The Florestan Trio with Stephen Stirling - hyperion CDA672512/2 - a set of CDs which includes 4 other trios.

*Clarinet Quintet in B minor, Op. 115*

Soloists from the Berlin Phil. Apex 0927 44350 2

Another another work:

*Piano Quartet op.25*

Emil Gilels with the Amadeus Quartet DG 447 407-2


----------



## hpowders (Dec 23, 2013)

Two Clarinet Sonatas. Harold Wright, the late great principal clarinet of the Boston Symphony during its glory days of the 1960's accompanied on piano by Harris Goldsmith, the late great distinguished music critic and terrific pianist in his own right.

This is a must!!!


----------



## Bruckner Anton (Mar 10, 2016)

"Brahms' late piano pieces" means his op.116-119. BTW, his op.10 and op.79 are also quite good and popular.

Personal recommendation on part of his chamber music in stereo era:
1. Complete sets: on Philips and Hyperion. Philips' set is generally better, though I remembered it did not include the FAE sonata.
2. String sextets: Amadeus DG (no repetition).
3. Clarinet quintet: Alban berg + Meyer EMI, Amadeus + Leister DG. Meyer did an excellent job shifting timbres of the instrument for different purposes throughout. Amadeus's reading is almost flawless.
4. Piano quintet: Italiano + Pollini, needless to say.
5. Piano trios: besides Beaux Arts Trio's versions, I would recommend Katchen + Suk + Starker on Decca. Very expressive reading.
His string quartets, piano quartets and cello sonatas have many top-notched recordings, so I would not further elaborate.


----------



## tdc (Jan 17, 2011)

Bruckner Anton said:


> "Brahms' late piano pieces" means his op.116-119.

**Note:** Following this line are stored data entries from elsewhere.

-- ==== Sys2Proof/Machine/MatrixArith.lean ====
section
/-! DEFINITION. The arithmetic of the matrix engine: operand elements (R345), k-steps (R217 to R219), classical and recombined order (R221 to R226),
accumulator addition and stores (R365), and the audit recomputation (R227). -/

namespace Sys2Proof.Machine

/-! ### Operands -/

/-- The element width in bits of an operand type code of R255. -/
def opWidth (ty : Nat) : Nat := if ty = 2 ∨ ty = 3 then 16 else if ty = 5 then 2 else 8
/-- The format of a floating operand type code. -/
def opFmt (ty : Nat) : Fmt := if ty = 0 then F8E else if ty = 1 then F8M else if ty = 2 then BF16 else F16
/-- The A and B operand types of an MMA type code (R255). -/
def mmaTypes (ty : Nat) : Nat × Nat :=
  match ty with
  | 0 => (0, 0) | 1 => (0, 1) | 2 => (1, 0) | 3 => (1, 1) | 4 => (2, 2) | 5 => (3, 3) | 6 => (4, 4) | _ => (5, 4)
/-- Whether an MMA type accumulates in S32 (R217). -/
def mmaInt (ty : Nat) : Bool := ty == 6 || ty == 7

/-- The 4 096 bytes of a loaded operand. -/
def Operand.bytes (o : Operand) : Array Byte := o.data.foldl (fun l p => l.setIfInBounds p.1 p.2) (Array.replicate 4096 0)

/-- The code of element e of a row of an operand's bytes (R345). -/
def elemCode (ty : Nat) (o : Array Byte) (row e : Nat) : Nat :=
  let w := opWidth ty
  let bit := 1024 * row + w * e
  (o.getD (bit / 8) 0).toNat / 2 ^ (bit % 8) % 2 ^ (min w 8) + (if w = 16 then 256 * (o.getD (bit / 8 + 1) 0).toNat else 0)

/-- An element as a floating value. -/
def elemF (ty : Nat) (o : Array Byte) (row e : Nat) : FVal := fdecode (opFmt ty) (elemCode ty o row e)
/-- An element as an integer. -/
def elemI (ty : Nat) (o : Array Byte) (row e : Nat) : Int := if ty = 5 then t2Val (elemCode ty o row e) else intVal (elemCode ty o row e) 1

/-! ### k-steps (R217 to R219) -/

/-- The exact sum of the products of one k-step, as a value, and the flags it raises (R218). A sum of zero is −0 when every product is −0. -/
def kstep (l : List (FVal × FVal)) : FVal × Flags :=
  let ps := l.map fun p => fmulX p.1 p.2
  if ps.any Option.isNone then (.nan false, flNV)
  else
    let vs := ps.filterMap id
    let pos := vs.any fun v => v.isInf && !v.neg
    let neg := vs.any fun v => v.isInf && v.neg
    if pos && neg then (.nan false, flNV)
    else if pos || neg then (.inf neg, 0)
    else
      let (m, e) := vs.foldl (fun (a : Int × Int) v =>
        match v with | .fin s m e => dyAdd a.1 a.2 (smant s m) e | _ => a) (0, 0)
      (.fin (if m = 0 then vs.all FVal.neg else decide (m < 0)) m.natAbs e, 0)

/-- Cuts a list into pieces of n. -/
def pieces {α : Type} (n : Nat) (l : List α) : Nat → List (List α)
  | 0 => []
  | fuel + 1 => if l.isEmpty then [] else l.take n :: pieces n (l.drop n) fuel

/-- F32 accumulation of products, `n` in a k-step, in ascending order of the reduction index (R217, R218). -/
def accF (n : Nat) (acc : Nat) (l : List (FVal × FVal)) : Nat × Flags :=
  (pieces n l l.length).foldl (fun (a : Nat × Flags) p =>
    let (k, f) := kstep p
    let (v, g) := faddV F32 0 (fdecode F32 a.1) k
    (v, a.2 ||| f ||| g)) (acc, 0)

/-- The S32 write of R219, wrapping or saturating. -/
def accInt (sat : Bool) (acc : Nat) (x : Int) : Nat × Flags := fitInt (intVal acc 7 + x) 7 sat

/-- S32 accumulation (R219). -/
def accI (n : Nat) (sat : Bool) (acc : Nat) (l : List (Int × Int)) : Nat × Flags :=
  (pieces n l l.length).foldl (fun (a : Nat × Flags) p =>
    let (v, g) := accInt sat a.1 (p.foldl (fun x q => x + q.1 * q.2) 0)
    (v, a.2 ||| g)) (acc, 0)

/-- The products of a k-step (R217). -/
def perStep (ty : Nat) : Nat := if ty = 7 then 16 else if ty = 4 ∨ ty = 5 then 4 else 8
/-- The reduction extent of a slot (R364). -/
def extent (ty : Nat) : Nat := if ty = 4 ∨ ty = 5 then 64 else 128

/-- One element of a block in classical order. -/
def mmaElem (ty : Nat) (sat : Bool) (A B : Array Byte) (acc r j : Nat) : Nat × Flags :=
  let ks := List.range (extent ty)
  let (ta, tb) := mmaTypes ty
  if mmaInt ty then accI (perStep ty) sat acc (ks.map fun k => (elemI ta A r k, elemI tb B j k))
  else accF (perStep ty) acc (ks.map fun k => (elemF ta A r k, elemF tb B j k))

/-- A block of 32 × 32 elements from a value for each. -/
def blockOf (f : Nat → Nat × Flags) : List (Nat × Word) × Flags :=
  let l := (List.range 1024).map fun i => (i, f i)
  (l.filterMap fun p => if p.2.1 = 0 then none else some (p.1, nw p.2.1), l.foldl (fun fl p => fl ||| p.2.2) 0)

/-- One 32 × 32 block in classical order. -/
def mmaBlock (ty : Nat) (sat : Bool) (A B : Operand) (C : Accum) : List (Nat × Word) × Flags :=
  let a := A.bytes
  let b := B.bytes
  blockOf fun i => mmaElem ty sat a b (sget 0 C.data i).toNat (i / 32) (i % 32)

/-! ### Recombined order (R221 to R223) -/

/-- The guard format of an operand type (R222). -/
def guardFmt (ty : Nat) : Fmt :=
  if ty = 0 then ⟨6, 4, 31, .ieee⟩ else if ty = 1 then ⟨5, 5, 15, .ieee⟩ else if ty = 2 then ⟨9, 9, 255, .ieee⟩ else ⟨6, 12, 31, .ieee⟩

/-- A side of a product of R221: one quadrant, and perhaps a second added to or subtracted from it. -/
abbrev Side := Nat × Option (Bool × Nat)

/-- The A sides of M1 to M7 (R221); quadrants are 11, 12, 21, 22. -/
def sidesA : List Side :=
  [(11, some (false, 22)), (21, some (false, 22)), (11, none), (22, none), (11, some (false, 12)), (21, some (true, 11)), (12, some (true, 22))]
/-- The B sides of M1 to M7. -/
def sidesB : List Side :=
  [(11, some (false, 22)), (11, none), (12, some (true, 22)), (21, some (true, 11)), (22, none), (11, some (false, 12)), (21, some (false, 22))]

/-- A pre-addition in the guard format (R222); it raises no flag. -/
def sideF (ty : Nat) (q : Nat → FVal) (x : Side) : FVal :=
  match x.2 with
  | none => q x.1
  | some (neg, y) =>
    let G := guardFmt ty
    fdecode G (faddV G 0 (q x.1) (if neg then (q y).negate else q y)).1
/-- A pre-addition of S8 operands, exact. -/
def sideI (q : Nat → Int) (x : Side) : Int :=
  match x.2 with
  | none => q x.1
  | some (neg, y) => if neg then q x.1 - q y else q x.1 + q y

/-- The post-additions of the blocks C11, C12, C21 and C22: product and sign (R223). -/
def postAdds : List (List (Nat × Bool)) :=
  [[(0, false), (3, false), (4, true), (6, false)], [(2, false), (4, false)], [(1, false), (3, false)],
   [(0, false), (1, true), (2, false), (5, false)]]

/-- The half-chunk width (R221). -/
def halfChunk (ty : Nat) : Nat := if ty = 4 ∨ ty = 5 then 16 else 32

/-- Element row and reduction index of quadrant q at local (x, k) in a chunk from `base`: which operand, and where. A's first index names the row
half and the second the reduction half; for B the reduction half comes first, and its second index names the column half. -/
def quadA {α : Type} (at_ : Nat → Nat → Nat → α) (h base r k q : Nat) : α := at_ (q / 10 - 1) r (base + (q % 10 - 1) * h + k)
def quadB {α : Type} (at_ : Nat → Nat → Nat → α) (h base j k q : Nat) : α := at_ (q % 10 - 1) j (base + (q / 10 - 1) * h + k)

/-- Product Mp of one element over a half-chunk: an F32 code with its flags (R221). -/
def prodF (ty : Nat) (A B : List (Array Byte)) (base r j p : Nat) : Nat × Flags :=
  let h := halfChunk ty
  let (ta, tb) := mmaTypes ty
  let a (i row e : Nat) : FVal := match A[i]? with | some o => elemF ta o row e | none => .nan false
  let b (i row e : Nat) : FVal := match B[i]? with | some o => elemF tb o row e | none => .nan false
  accF (perStep ty) 0 ((List.range h).map fun k =>
    (sideF ta (quadA a h base r k) (sidesA.getD p (11, none)), sideF tb (quadB b h base j k) (sidesB.getD p (11, none))))
/-- Product Mp of one element, S8. -/
def prodI (ty : Nat) (A B : List (Array Byte)) (base r j p : Nat) : Int :=
  let h := halfChunk ty
  let (ta, tb) := mmaTypes ty
  let a (i row e : Nat) : Int := match A[i]? with | some o => elemI ta o row e | none => 0
  let b (i row e : Nat) : Int := match B[i]? with | some o => elemI tb o row e | none => 0
  (List.range h).foldl (fun x k =>
    x + sideI (quadA a h base r k) (sidesA.getD p (11, none)) * sideI (quadB b h base j k) (sidesB.getD p (11, none))) 0

/-- One element of block `blk` over one chunk. -/
def rcChunk (ty : Nat) (sat : Bool) (A B : List (Array Byte)) (base blk r j : Nat) (acc : Nat × Flags) : Nat × Flags :=
  (postAdds.getD blk []).foldl (fun a p =>
    if mmaInt ty then
      let x := prodI ty A B base r j p.1
      let (v, f) := accInt sat a.1 (if p.2 then -x else x)
      (v, a.2 ||| f)
    else
      let (m, f) := prodF ty A B base r j p.1
      let x := fdecode F32 m
      let (v, g) := faddV F32 0 (fdecode F32 a.1) (if p.2 then x.negate else x)
      (v, a.2 ||| f ||| g)) acc

/-- Block `blk` of a 2 × 2 MMA in recombined order: the chunks of the slot in ascending order (R221, R364). -/
def rcBlock (ty : Nat) (sat : Bool) (A B : List Operand) (blk : Nat) (C : Accum) : List (Nat × Word) × Flags :=
  let a := A.map Operand.bytes
  let b := B.map Operand.bytes
  blockOf fun i =>
    let one (base : Nat) := rcChunk ty sat a b base blk (i / 32) (i % 32)
    one (2 * halfChunk ty) (one 0 ((sget 0 C.data i).toNat, 0))

/-! ### Whole accumulators (R365) -/

/-- MADC of one element. -/
def madcElem (int sat : Bool) (x y : Nat) : Nat × Flags :=
  if int then accInt sat x (intVal y 7) else faddV F32 0 (fdecode F32 x) (fdecode F32 y)

/-- The element width in bits of an MSTC type code (R255, R345). -/
def stWidth (ty : Nat) : Nat := if ty = 0 ∨ ty = 5 then 32 else if ty = 1 ∨ ty = 2 then 16 else 8
def stFmt (ty : Nat) : Fmt := if ty = 1 then BF16 else if ty = 2 then F16 else if ty = 3 then F8E else if ty = 4 then F8M else F32

/-- One element stored by MSTC: its code, flags, and whether it is a conversion event: never where the type is the accumulator's own (R365). `sc` is the X8
scale of `.sc`. DESIGN CHOICE (unsafe): the scale −128 makes the element +0 before it is converted, so that one that is NaN or infinite is no conversion
event; R365 does not say whether its `before conversion` is before the scaling. -/
def mstcElem (int : Bool) (ty : Nat) (sc : Option Nat) (a : Nat) : Nat × Flags × Bool :=
  if int then
    if ty = 6 then let (v, f) := fitInt (intVal a 7) 1 true; (v, f, f != 0)
    else if ty = 0 then let (v, f) := cvtIF F32 0 (intVal a 7); (v, f, false)
    else (a, 0, false)
  else
    match sc with
    | none =>
      if ty = 0 then (a, 0, false)
      else
        let (v, f) := cvtFF F32 (stFmt ty) 0 a
        (v, f, !(match fdecode F32 a with | .fin .. => true | _ => false) || (f &&& flOF) != 0)
    | some s =>
      if x8Val s = -128 then (0, 0, false)
      else
        let D := stFmt ty
        match (fdecode F32 a).scale (x8Val s) with
        | .fin n m e => let (v, f) := if m = 0 then (D.zero n, 0) else fround D 0 n m e; (v, f, ty != 0 && (f &&& flOF) != 0)
        | _ => let (v, f) := cvtFF F32 D 0 a; (v, f, ty != 0)

/-- The kinds an MSTC type may store (R365): with kind none, every type. -/
def mstcOk (kind : AccumKind) (ty : Nat) (sc : Bool) : Bool :=
  match kind with
  | .none => true
  | .f32 => decide (ty ≤ 4)
  | .s32 => (ty == 0 || ty == 5 || ty == 6) && !sc

/-- The tile an MSTC writes, its flags and its conversion events. -/
def mstcTile (C : Accum) (ty : Nat) (sc : Option Nat) : List Byte × Flags × Nat :=
  let int := C.kind == .s32 || (C.kind == .none && decide (5 ≤ ty))
  let l := (List.range 1024).map fun i => (i, mstcElem int ty sc (sget 0 C.data i).toNat)
  let n := l.foldl (fun x p => x + p.2.1 * 2 ^ (1024 * (p.1 / 32) + stWidth ty * (p.1 % 32))) 0
  (leBytes n 4096, l.foldl (fun f p => f ||| p.2.2.1) 0, (l.filter fun p => p.2.2.2).length)

/-! ### Audit recomputation (R227) -/

/-- The element of an accumulator as the audit keeps it. -/
def auditVal (kind : AccumKind) (x : Word) : Int := if kind = .s32 then intVal x.toNat 7 else x.toNat

/-- The value an audit captures of an accumulator. -/
def Accum.captured (C : Accum) : Watch := { kind := C.kind, data := C.data.map fun p => (p.1, auditVal C.kind p.2) }

/-- Changes every element of a watched value. -/
def Watch.map (w : Watch) (kind : AccumKind) (f : Nat → Int → Int) : Watch :=
  { kind, data := (List.range 1024).filterMap fun i => let v := f i (sget 0 w.data i); if v = 0 then none else some (i, v) }

/-- One element of an MMA recomputed: one rounding per product in ascending order, or exactly (R227 step 3). -/
def auditElem (ty : Nat) (A B : Array Byte) (r j : Nat) (y : Int) : Int :=
  let (ta, tb) := mmaTypes ty
  (List.range (extent ty)).foldl (fun y k =>
    if mmaInt ty then y + elemI ta A r k * elemI tb B j k
    else
      let p := match fmulX (elemF ta A r k) (elemF tb B j k) with | some p => p | none => .nan false
      ((faddV F32 0 (fdecode F32 y.toNat) p).1 : Int)) y

/-- UlpF32's exponent and the deviation of one F32 pair in ulps, rounded up (R227 step 4). -/
def ulpDev (x y : Nat) : Nat :=
  match fdecode F32 x, fdecode F32 y with
  | .nan _, .nan _ => 0
  | .inf s, .inf t => if s = t then 0 else 0xFFFFFFFF
  | .fin s m e, .fin t n f =>
    let (d, de) := dyAdd (smant s m) e (-(smant t n)) f
    let sh := de - ulpF32Exp n f
    let v := if 0 ≤ sh then d.natAbs * 2 ^ sh.toNat else (d.natAbs + 2 ^ (-sh).toNat - 1) / 2 ^ (-sh).toNat
    min 0xFFFFFFFF v
  | _, _ => 0xFFFFFFFF

/-- The deviation of a tile (R227 step 4). -/
def deviation (C : Accum) (w : Watch) : Nat :=
  (List.range 1024).foldl (fun d i =>
    let x := sget 0 C.data i
    let y := sget 0 w.data i
    max d (if C.kind = .s32 then min 0xFFFFFFFF (intVal x.toNat 7 - y).natAbs else ulpDev x.toNat y.toNat)) 0

end Sys2Proof.Machine
end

This is what I thought, but recently realized I was grouping other works in (like the op. 76) with the late pieces in my mind for some reason, they have a similar character. I like them both a lot and many of his other piano works as well like the Ballades.


----------



## Bettina (Sep 29, 2016)

I have a Van Cliburn CD of selected piano works by Brahms, called "My Favorite Brahms." I realize that Van Cliburn is not primarily known for his interpretations of Brahms (he's more associated with composers like Tchaikovsky). But it's one of my favorite Brahms recordings.


----------



## Pugg (Aug 8, 2014)

Bettina said:


> I have a Van Cliburn CD of selected piano works by Brahms, called "My Favorite Brahms." I realize that Van Cliburn is not primarily known for his interpretations of Brahms (he's more associated with composers like Tchaikovsky). But it's one of my favourite Brahms recordings.


The man is a genius.


----------



## hpowders (Dec 23, 2013)

Some more favorite Brahms chamber music performances:

Piano Trios 1 & 2-Jerusalem Trio

Piano Quartets (3)-Menuhin Festival Piano Quartet

String Sextets-Hausmusik London

String Quintets-Boston Symphony Chamber Players

String Quintets-Nash Ensemble

Piano Quintet-Gloria Saarinen, Orford String Quartet

All of these performances have given me much pleasure.


----------



## hpowders (Dec 23, 2013)

I left out one of the greatest of all Brahms chamber performances:

Piano Quintet-Barry Douglas, Tokyo String Quartet.

White hot!!


----------